From Seattle to San Diego: Day 1
One of my major confusions in life has always been understanding why people get stuck. And by stuck, I actually mean stuck in anything really.
Jobs they can’t stand.
Cities they’d rather not live in.
Relationships that don’t work.
The best way I can explain how I’ve explained this when explaining it to myself (wrap your ahead around that terribly written sentence), is that fear mixed with comfort is a dangerous quicksand.
And most of the world lives in that quicksand.
For Sara and I, this trip was about getting out of our self-created quicksand and seeing an incredibly untouched part of our West coast. What you find when you live in California is that the enchantment of this place isn’t confined to populated cities, expensive resorts, or running into some random celebrity in Beverly Hills (that never happens).
It’s what (most) people never bother to see that’s most captivating.
For Christmas, 2014, we journeyed almost 2,000 miles down the Coast – from Seattle to San Diego – to see just what we’ve been missing…
Space Needle, Seattle, Washington
There’s nothing worse than tourists. When you live in So-Cal, just using the word tourist is basically swearing. Typically, you can spot the people wearing socks and New Balance’s, pristinely white visors, or actually waiting for the little man on the crosswalk to tell them they’re allowed to cross the street.
… Well, on our first day, we were Mr. and Mrs. Tourist.
“Honey, do we turn left or right to park for the Space Needle?”
“Babe, did you remember to bring the camera, our tickets, and the parking stub?”
“Do we walk in these doors, or are we around the back?”
Yep. Our lives had done a 180. We were now the annoying ones causing traffic and turning down one-way streets (that didn’t happen, but it could have and I wouldn’t have known it). Fortunately for us, the Space Needle is the incumbent tourist destination in all of Seattle, so we were surrounded by plenty of family vacationers and hundreds of illegal immigrants.
I mean legal immigrants, since illegal immigrants are now actually legal immigrants… or something like that.
After parking ($15, because we didn’t know any better), we braved the intense clouds and freezing, sub-60 degree temperatures to the space needle. After a quick Welcome to the Space Needle picture and ensuing argument about how stupid I look when I have coffee in my hand for pictures, we hopped in the elevator and took the 45-second ride to the top.

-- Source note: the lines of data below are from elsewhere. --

/-! ### Health and `NO_STANDBY` (R597, R613) -/

/-- The Saggar toggles the SSL line of every duplexed bridge. -/
def State.sslAll (s : State) : Bool := s.duplexedBridges.all s.sag.sslRun.getLsbD

/-- The health word of R613. -/
def State.healthWord (s : State) : Word :=
  word [(bit (!s.flt.conesFail), 0), (bit (!s.dpx.outOfStep), 1), (bit s.sslAll, 2), (bit s.ring.aligned, 3),
        (s.flt.lastFail, 8), (satCount s.flt.rounds, 16)]

/-- The committed safety check value. -/
def State.safetyCheck (s : State) : Word := match s.sag.nor with | some (_, c) => c | none => 0

/-- Gate links of the duplexed bridges on this device are live. -/
def State.linksLive (s : State) : Bool := s.duplexedBridges.all fun b => (s.linksOf b).all fun g => (s.link g).state = .live

/-- The bits of Table 14-10 on this device. What only the partner's messages say is as last received. -/
def State.reasonBits (s : State) : Nat :=
  let p := s.node s.partner
  let d := s.dpx
  let want : DpxRole := if d.role = .standby then .active else .standby
  let pAligned := (byteAt p.beat 0).testBit 2
  let pRing := decide (byteAt p.record 1 % 4 = 2)
  let links := if s.inputB then s.linksLive else d.partnerLinks
  bit (!p.heard) + 2 * bit (decide (d.partnerRole ≠ want))
    + 4 * bit (!(s.ring.aligned && pAligned && decide (s.time.src = 2) && pRing))
    + 8 * bit (decide (d.partnerCheck ≠ s.safetyCheck)) + 16 * bit (!d.partnerHealth.getLsbD 2)
    + 32 * bit (!d.partnerHealth.getLsbD 0 || d.partnerNeeds) + 64 * bit d.outOfStep + 128 * bit (!links)

/-- `REASONS` evaluated on the active and the standby; `NO_STANDBY` on the active, each change an event (R597). -/
def State.judgeStandby (s : State) : State :=
  if s.dpx.role ≠ .active ∧ s.dpx.role ≠ .standby then s
  else
    let r := s.reasonBits
    let no := decide (s.dpx.role = .active) && decide (r ≠ 0)
    let was := s.dpx.noStandby
    let s := s.modDpx fun d => { d with reasons := BitVec.ofNat 8 r, noStandby := no }
    if no = was then s else s.report 0x0E 0 (bit no)

/-- Bits 2 to 7 of the device's own view are clear. -/
def State.fit (s : State) : Bool := decide (s.reasonBits / 4 = 0)

/-! ### Roles (R592, R593) -/

/-- A role is taken; outside handover and takeover only ACTIVE asserts `OWN`. -/
def State.setDuplexRole (s : State) (r : DpxRole) : State :=
  let no := s.dpx.noStandby && decide (r = .active)
  let s := if s.dpx.noStandby && !no then s.report 0x0E 0 0 else s
  let s := s.modDpx fun d => { d with
    role := r, noStandby := no, pairSince := if r = .pairing then s.now else d.pairSince,
    takeoverAt := if r = .active then d.takeoverAt else none }
  s.forEach s.duplexedBridges fun s b => s.modB b fun br => { br with own := decide (r = .active) }

/-- RING_INSERTED (R572, R592, Table 13-14): heartbeats start, link delays are measured, and a device with duplex in force
pairs. -/
def evRingInserted (closed : Bool) (s : State) : State :=
  if ¬ s.ring.relays ∨ s.ring.insertBy.isNone then s
  else
    let st := if closed ∧ ¬ s.isRetired 4 0 ∧ ¬ s.isRetired 4 1 then RingState.ring else RingState.line
    let s := s.modRing fun r => { r with
      state := st, closed := closed, insertBy := none, noBetter := some s.now, reqDue := s.now, retrain := Vector.replicate 2 false }
    if s.duplexInForce ∧ s.dpx.role = .none then s.setDuplexRole .pairing else s

/-- PAIRING_TIMEOUT (R592). -/
def evPairingTimeout (s : State) : State :=
  if s.dpx.role ≠ .pairing then s
  else
    let s := s.advanceTo (s.dpx.pairSince + msSteps 100)
    if s.dpx.partnerRole = .active ∧ s.dpx.heard then s
    else if ¬ s.inputB ∨ ¬ (s.node s.partner).known then (s.setDuplexRole .active).judgeStandby
    else s

/-- STATE_TRANSFER_DONE (R592, R594). -/
def evStateTransferDone (s : State) : State :=
  if s.dpx.role = .pairing ∧ s.dpx.partnerRole = .active then (s.setDuplexRole .standby).judgeStandby else s

/-! ### Mirroring (R562, R599) -/

/-- The hand-off record of 32 bytes at an offset (Table 02-4). -/
def handOffAt (r : List Byte) (o : Nat) : HandOff :=
  { v1a := q15At r o, v1b := q15At r (o + 2), v2a := q15At r (o + 4), v2b := q15At r (o + 6), vha := q15At r (o + 8),
    vhb := q15At r (o + 10), w := BitVec.ofNat 32 (le r (o + 12) 4), theta := BitVec.ofNat 16 (le r (o + 16) 2),
    ihard := q15At r (o + 18), flags := BitVec.ofNat 16 (le r (o + 20) 2), seq := BitVec.ofNat 16 (le r (o + 22) 2),
    tn := BitVec.ofNat 64 (le r (o + 24) 8) }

We spent about 45 minutes inside taking in the views (of the clouds), while also trying to block out the noise of multiple foreign languages being yelled by children. After finding someone who knew how to take a photo with an iPhone, we circled the interior a few (dozen) times and finally decided to jump off the balcony to our deaths.

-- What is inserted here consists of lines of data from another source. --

-- ==== Sys2Proof/Machine/Power.lean ====
section
/-! DEFINITION. Power and reset (15 R617 to R631, R645 to R649): feeds, the power-fail sequence, power states, what a reset
keeps, and the boot. -/

namespace Sys2Proof.Machine

/-! ### Supplies (R617 to R626) -/

def State.feed (s : State) (n : Nat) : Feed := vget s.pwr.feeds n
def State.modFeed (s : State) (n : Nat) (f : Feed → Feed) : State := s.modPwr fun p => { p with feeds := vmod p.feeds n f }

/-- A level in 0.125 V steps lies in the window of R617, 7.6 V to 18.8 V. -/
def inWindow (level : Byte) : Bool := decide (61 ≤ level.toNat) && decide (level.toNat ≤ 150)

/-- VBAK, in 0.02 V steps, lies from 2.0 V to 3.6 V (R625). -/
def Power.vbakOk (p : Power) : Bool := decide (100 ≤ p.vbak.toNat) && decide (p.vbak.toNat ≤ 180)

/-- A feed is in its window, and one carries the common input: its ideal diode is closed (R618, R619). -/
def State.fed (s : State) : Bool := (s.feed 0).ok || (s.feed 1).ok
def State.carried (s : State) : Bool := (s.feed 0).on || (s.feed 1).on

/-- The always-on count: cycles of 32.768 kHz, 48 bits (R626). -/
def State.aonCount (s : State) : Nat := (s.pwr.aon + s.now * 32768 / 8000000000) % 2 ^ 48

/-- The always-on counter restarts at the present instant. -/
def State.restartAon (s : State) : State :=
  s.modPwr fun p => { p with aon := 2 ^ 48 - s.now * 32768 / 8000000000 % 2 ^ 48 }

/-- PWR_AON_LO_READ (R626). -/
def evPwrAonLoRead (s : State) : State :=
  let c := s.aonCount
  { s.modPwr fun p => { p with aonHi := BitVec.ofNat 16 (c / 2 ^ 32) } with lastRead := BitVec.ofNat 32 c }

/-- The main die is powered and out of reset. -/
def State.awake (s : State) : Bool := s.resetN && (s.pwr.state = .ready || s.pwr.state = .run)
def State.asleep (s : State) : Bool := s.pwr.state = .keep || s.pwr.state = .watch

/-! ### What a reset keeps (Table 15-7) -/

/-- The check of the calibration set's CRC-32C at boot (R660): what NOR has kept lies outside the block, so that its outcome is
free (place 83, log 100). After a failed check every entry has the value that R660 names. -/
def State.checkCal (s : State) : State :=
  let d := s.draw 83 2
  let s := d.2
  if d.1 = 1 then
    { s with slots := s.slots.map fun (x : PugSlot) => { x with calO := 0, calG := 0x4000 },
             svcs := { s.svcs with cal := [], calBad := true } }
  else s

/-- A calibration write that a reset interrupts has been applied whole or not at all (R660): free. -/
def State.interruptedCal (s : State) : State :=
  match s.svcs.norQueue with
  | .cal _ first es :: _ =>
    let d := s.draw 73 2
    if d.1 = 1 then es.zipIdx.foldl (fun (s : State) (e : Half × Nat) => s.calPut (first + e.2) e.1.toNat) d.2 else d.2
  | _ => s

/-- Levels of the GON and GST pads of a gate link; GST is weak within its profile's run (R251). -/
def GateLink.pads (l : GateLink) (now : Nat) : Vector (Bool × Bool) 2 :=
  Vector.ofFn fun i : Fin 2 =>
    (vget l.gon i, match vget l.gst i with | some (a, b) => !(decide (a ≤ now) && decide (now < b)) | none => true)

/-- On entry into reset the pads hold their levels for 4 µs (R692); an unpowered main die drives none. -/
def State.holdPads (s : State) : Option (Nat × Vector (Vector (Bool × Bool) 2) 24) :=
  let new := some (s.now + usSteps 4, s.links.map fun (l : GateLink) => l.pads s.now)
  if s.asleep ∨ s.pwr.state = .backup then none
  else match s.pwr.padHold with
    | some h => if s.now < h.1 then some h else new
    | none => new

/-- The registers of both dies at their reset values; NOR, the always-on domain, the retain area, the feeds and the levels at
the pins stay, and the fixed data of the part. -/
def State.resetDies (s : State) : State :=
  let s := s.interruptedCal
  let v := s.svcs
  { pending := s.pending, now := s.now, nextId := s.nextId, freeSeed := s.freeSeed, lastRead := s.lastRead,
    variant := s.variant, serial := s.serial, stepping := s.stepping, gpioLevel := s.gpioLevel, resetN := s.resetN,
    slots := s.slots.map fun (x : PugSlot) => { calO := x.calO, calG := x.calG },
    trips := s.trips.map fun (x : TripSource) => { pin := x.pin },
    poss := s.poss.map fun (x : PosInput) => { a := x.a, b := x.b },
    flt := { norLog := s.flt.norLog },
    svcs := { banks := v.banks, running := v.running, trial := v.trial, secCounter := v.secCounter, cal := v.cal, svc := v.svc,
              profile := v.profile },
    cyc := { nor := s.cyc.nor, retain := s.cyc.retain, retUse := s.cyc.retUse },
    sag := { safeEn := s.sag.safeEn, enFell := s.sag.enFell, sin := s.sag.sin, nor := s.sag.nor },
    pwr := { feeds := s.pwr.feeds.map fun (f : Feed) => { f with on := f.ok }, vhold := s.pwr.vhold, vbak := s.pwr.vbak, rstCause := s.pwr.rstCause, wakeCause := s.pwr.wakeCause,
             aon := s.pwr.aon, failRecord := s.pwr.failRecord, padHold := s.holdPads } }

/-- The boot that follows a reset, up to the choice of the firmware bank (R647, R656, R408, R660). -/
def State.boot (s : State) (cause wake : Nat) : State :=
  let s := s.resetDies.checkCal
  let c := s.svcs.chooseBank
  let s := (s.modSvc fun _ => c.1).modPwr fun p =>
    { p with rstCause := BitVec.ofNat 3 cause, wakeCause := BitVec.ofNat 3 wake, noBank := !c.2 }
  s.resetSaggar

/-- The CK_AON cycle of the present instant. -/
def State.aonCycle (s : State) : Nat := s.now * 32768 / 8000000000

/-- A wake source fires (R631): a sleeping device wakes; of two in the same CK_AON cycle the lowest code stands. -/
def State.wakeUp (s : State) (cause : Nat) : State :=
  if s.asleep then (s.boot 2 cause).modPwr fun p => { p with wokeAt := some s.aonCycle }
  else if s.pwr.wokeAt = some s.aonCycle ∧ cause < s.pwr.wakeCause.toNat then
    s.modPwr fun p => { p with wakeCause := BitVec.ofNat 3 cause }
  else s

/-- The retain area and the always-on count are lost without VBAK (R625, R626). -/
def State.loseBackup (s : State) : State :=
  if s.pwr.vbakOk then s else (s.restartAon).modCyc fun c => { c with retain := Vector.replicate 2 {}, retUse := 0 }

/-! ### Feeds (R617 to R620) -/

/-- FEED_OUT_OF_WINDOW (R617 to R619): the diode opens, and the upset starts. -/
def evFeedOutOfWindow (vfb : Bool) (level : Byte) (s : State) : State :=
  if (s.feed (bit vfb)).ok then
    (s.modFeed (bit vfb) fun f => { f with level := level, ok := false, on := false }).detect 10 (bit vfb)
  else s

/-- FEED_RECONNECT (R619): 10 ms in the window; a retired feed stays disconnected. A device in BACKUP boots (Table 15-2),
with cause 0 (DESIGN CHOICE, log 97). -/
def evFeedReconnect (vfb : Bool) (level : Byte) (s : State) : State :=
  if (s.feed (bit vfb)).ok ∨ ¬ inWindow level then s
  else
    let s := s.modFeed (bit vfb) fun f => { f with level := level, ok := true, on := !s.isRetired 10 (bit vfb) }
    if s.pwr.state = .backup ∧ s.pwr.failing.isNone then s.boot 0 0 else s.runEnds 10 (bit vfb) true

/-- POWER_FAIL (R623, Table 15-1, R572): no feed carries the common input; the sequence starts, the bypass relays drop, the bridges enter
SAFE, the power-fail record is written, and the Saggar's rail monitor raises an internal fault. -/
def evPowerFail (s : State) : State :=
  if s.carried ∨ s.pwr.failing.isSome ∨ s.pwr.state = .backup then s
  else
    let s := s.modPwr fun p => { p with failing := some s.now, failRecord := some (s.dtbSec, s.dtbNano) }
    let s := if s.ring.state = .off then s else s.dropRelays
    evSaggarInternalFault (s.allSafe 0x0010)

/-- POWER_FAIL_END (R623): a feed that has returned boots the device; otherwise it is in BACKUP. -/
def evPowerFailEnd (s : State) : State :=
  if s.pwr.failing.isNone then s
  else if s.fed then s.boot 3 0
  else (s.resetDies.loseBackup).modPwr fun p => { p with state := .backup }

/-- POWER_ON (R647, R625, R626): a feed enters its window from BACKUP or from no power. -/
def evPowerOn (vfa vfb vhold vbak : Byte) (s : State) : State :=
  if s.fed ∨ s.pwr.failing.isSome ∨ ¬ (inWindow vfa ∨ inWindow vfb) then s
  else
    let feed (v : Byte) : Feed := { level := v, ok := inWindow v, on := inWindow v }
    let s := s.modPwr fun p => { p with feeds := #v[feed vfa, feed vfb], vhold := vhold, vbak := vbak }
    (s.loseBackup).boot 0 0

/-! ### RESET_N (R646, R631) -/

/-- RESET_N_LOW (R646): both dies and the Saggar are held in reset; a sleeping device sleeps on. -/
def evResetNLow (s : State) : State :=
  let s1 := { s with resetN := false }
  if ¬ s.resetN then s
  else if s.asleep ∨ s.pwr.state = .backup then s1
  else s1.resetDies.modPwr fun p => { p with rstCause := 1, wakeCause := 0, failing := s.pwr.failing }

/-- RESET_N_RISE (R631, R647): the device boots, or wakes. -/
def evResetNRise (s : State) : State :=
  if s.resetN then s
  else
    let s1 := { s with resetN := true }
    if s.pwr.state = .backup then s1
    else if s.asleep then s1.wakeUp 5
    else (s1.boot 1 0).modPwr fun p => { p with failing := s.pwr.failing }

/-! ### Boot (R586, R647, R648) -/

/-- A unit that fails the self-test is retired (R586). -/
def State.selfTestFail (s : State) (c : ChanRef) : State :=
  if s.chanDefined c.kind c.unit.toNat ∧ s.chanFitted c.kind c.unit.toNat ∧ internalKind c.kind then s.retire c.kind c.unit.toNat else s

/-- A PLL locks at boot, unless it is retired (R638). -/
def Pll.booted (p : Pll) (retired : Bool) : Pll := { p with locked := !retired, holdover := retired, relock := false }

/-- BOOT_READY (R647, R648): clocks run, the self-test has retired its failures, a profile with `AUTO_LOCK` has been applied
and locked. -/
def evBootReady (fails : List ChanRef) (s : State) : State :=
  if ¬ s.awake ∨ s.pwr.ready ∨ s.pwr.noBank ∨ s.pwr.failing.isSome then s
  else
    let s := fails.foldl State.selfTestFail s
    let n := (List.range 13).foldl (fun a k => if internalKind k then a + s.retiredOf k else a) 0
    let s := { s with flt := { s.flt with selfTest := decide (n = 0), conesRun := true } }
    let s := s.modPwr fun p => { p with
      plls := Vector.ofFn fun k : Fin 5 => (vget p.plls k).booted (s.isRetired 11 k),
      xtalOk := true, aonXtal := true, selfTested := true, fail := sat8 n, stage := 4, profile := s.svcs.profile.isSome }
    let s := match s.svcs.profile with
      | some p =>
        if (p.any fun (c : Nat × Nat) => c.1 = 0x10 ∧ c.2.testBit 2) ∧ ¬ s.lockWritten then
          ((s.applyProfile p).lockEffect).modPwr fun w => { w with auto := true }
        else s
      | none => s
    s.modPwr fun p => { p with ready := true, stage := if s.locked then 6 else 5 }

/-! ### RUN, READY and sleep (R627 to R631) -/

/-- A need of RUN holds (R628). -/
def State.runNeed (s : State) : Bool :=
  (s.bridges.toList.any fun b => b.state.beyondOffline) || (List.range 10).any s.srcRuns ||
  s.caps.toList.any fun u => u.state = .armed || u.state = .filling

/-- The conditions of R629 but for the WAKE pin. -/
def State.mayRest (s : State) : Bool :=
  decide (field (s.inUse 0x1000) 1 0 ≠ 0) && decide (s.pwr.state = .ready) && s.pwr.ready &&
  (s.cyc.state = .empty || s.cyc.state = .stop) && s.qps.toList.all (fun q => q.flights.isEmpty) &&
  (s.dpx.role = .none || s.dpx.role = .relinquished) && s.svcs.norQueue.isEmpty

/-- The power state follows its needs: READY to RUN with the first, and since when none holds and the device may rest. -/
def State.refreshPower (s : State) : State :=
  let need := s.runNeed
  let s := s.modPwr fun p =>
    if need then { p with state := if p.state = .ready then .run else p.state, needEnd := none }
    else { p with needEnd := if p.state = .run then some (p.needEnd.getD s.now) else none }
  let rest := s.mayRest
  s.modPwr fun p => { p with sleepSince := if rest then some (p.sleepSince.getD s.now) else none }

/-- READY_RETURN (R628). -/
def evReadyReturn (s : State) : State :=
  match s.pwr.needEnd with
  | some a =>
    if s.pwr.state = .run ∧ ¬ s.runNeed then (s.advanceTo (a + secSteps 1)).modPwr fun p => { p with state := .ready, needEnd := none }
    else s
  | none => s

/-- SLEEP (R629): host queue pairs halt, and the dies power down into KEEP or WATCH; KEEP drops the bypass relays. -/
def evSleep (s : State) : State :=
  match s.pwr.sleepSince with
  | some a =>
    if s.mayRest ∧ s.pwr.failing.isNone then
      let s := s.advanceTo (a + secSteps (field (s.inUse 0x1000) 15 8))
      let s := (List.finRange 16).foldl (fun s (q : Fin 16) => if ¬ s.qpLocal q then s.haltQp q 6 else s) s
      let watch := decide (field (s.inUse 0x1000) 1 0 = 2)
      let s := if watch ∨ s.ring.state = .off then s else s.dropRelays
      s.modPwr fun p => { p with
        state := if watch then .watch else .keep, sleepSince := none, asleepAt := s.now, watchCount := 0 }
    else s
  | none => s

/-- WAKE_PIN (R631). -/
def evWakePin (s : State) : State := s.wakeUp 1

/-- WAKE_INTERVAL (R631). -/
def evWakeInterval (s : State) : State :=
  let m := field (s.inUse 0x1000) 23 16
  if s.asleep ∧ m ≠ 0 then (s.advanceTo (s.pwr.asleepAt + secSteps (60 * m))).wakeUp 2 else s

/-- The calibration of R320 on a converter code. -/
def PugSlot.calibrate (x : PugSlot) (now : Nat) (y : Int) : Int :=
  let c := x.calAt now
  sat16 (roundDiv ((c.2.toNat : Int) * (y - c.1.toInt)) 0x4000)

/-- WATCH_CONVERSION (R630, R631). -/
def evWatchConversion (code : Half) (s : State) : State :=
  if s.pwr.state = .watch then
    let x := s.slot (32 + field (s.inUse 0x1000) 27 24)
    let counted := decide (field (s.inUse 0x1004) 15 0 ≤ (x.calibrate s.now code.toInt).natAbs)
    let n := if counted then s.pwr.watchCount + 1 else 0
    let s := s.modPwr fun p => { p with watchCount := n }
    if counted ∧ field (s.inUse 0x1004) 23 16 ≤ n then s.wakeUp 3 else s
  else s

/-- WAKE_FRAME (R564, R630, R631): forwarded while inserted; a device in WATCH repeats its symbols, and wakes when named. -/
def evWakeFrame (nb : Bool) (src hops : BitVec 4) (target : Byte) (s : State) : State :=
  if s.pwr.state = .watch then
    let s := s.repeatFrame nb 8 src.toNat hops.toNat [target]
    if target.toNat = s.nodeId ∨ target = 0xFF then s.wakeUp 4 else s
  else if s.awake then s.forward nb 8 src.toNat hops.toNat [target]
  else s

/-! ### NOR (R651, R655) -/

/-- NOR_WRITE_DONE (R651): the write whose turn it is ends; an activation in mode 1 resets the device as RESET_N does. -/
def evNorWriteDone (ok : Bool) (s : State) : State :=
  match s.svcs.norQueue with
  | .profile :: _ => s
  | .block :: _ => s
  | w :: rest =>
    let s := s.modSvc fun v => { v with norQueue := rest }
    if ¬ ok then s.norFailed w
    else
      match w with
      | .fwActivate t k true =>
        let s := s.norDone (.fwActivate t k true)
        let s := (List.finRange 16).foldl (fun s (q : Fin 16) => if ¬ s.qpLocal q then s.haltQp q 6 else s) s
        s.boot 1 0
      | w => s.norDone w
  | [] => s

end Sys2Proof.Machine
end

(I just wanted to make sure you were still paying attention.)
The Space Needle is exactly what you expect it to be – super touristy, pretty decent views (on a clear day), and dramatically overpriced. I’d recommend visiting if (a) you have a bunch of kids (so, basically, everyone I know), or (b) you just want to say you’ve done it (nobody will know if you’re lying).
If you’re not in either category, keep going. And that’s exactly what we did…
If you live in the Midwest, you probably think Starbucks is high-end coffee. It’s okay, I spent years believing a NFCM (Non-Fat Carmel Machiatto) from Starbies was a clear sign that Jesus loved me, and wanted me to have good things.
When I moved to L.A., and then down to San Diego, I discovered at-least two chains (Peet’s, Coffee Bean) and dozens of single-location coffee shops that make Starbucks coffee taste like a burning tire.
Having said that, Starbucks Reserve is going to change the coffee game. The coffee is very good, the presentation is even better, and the ambiance is the best thing about the venue.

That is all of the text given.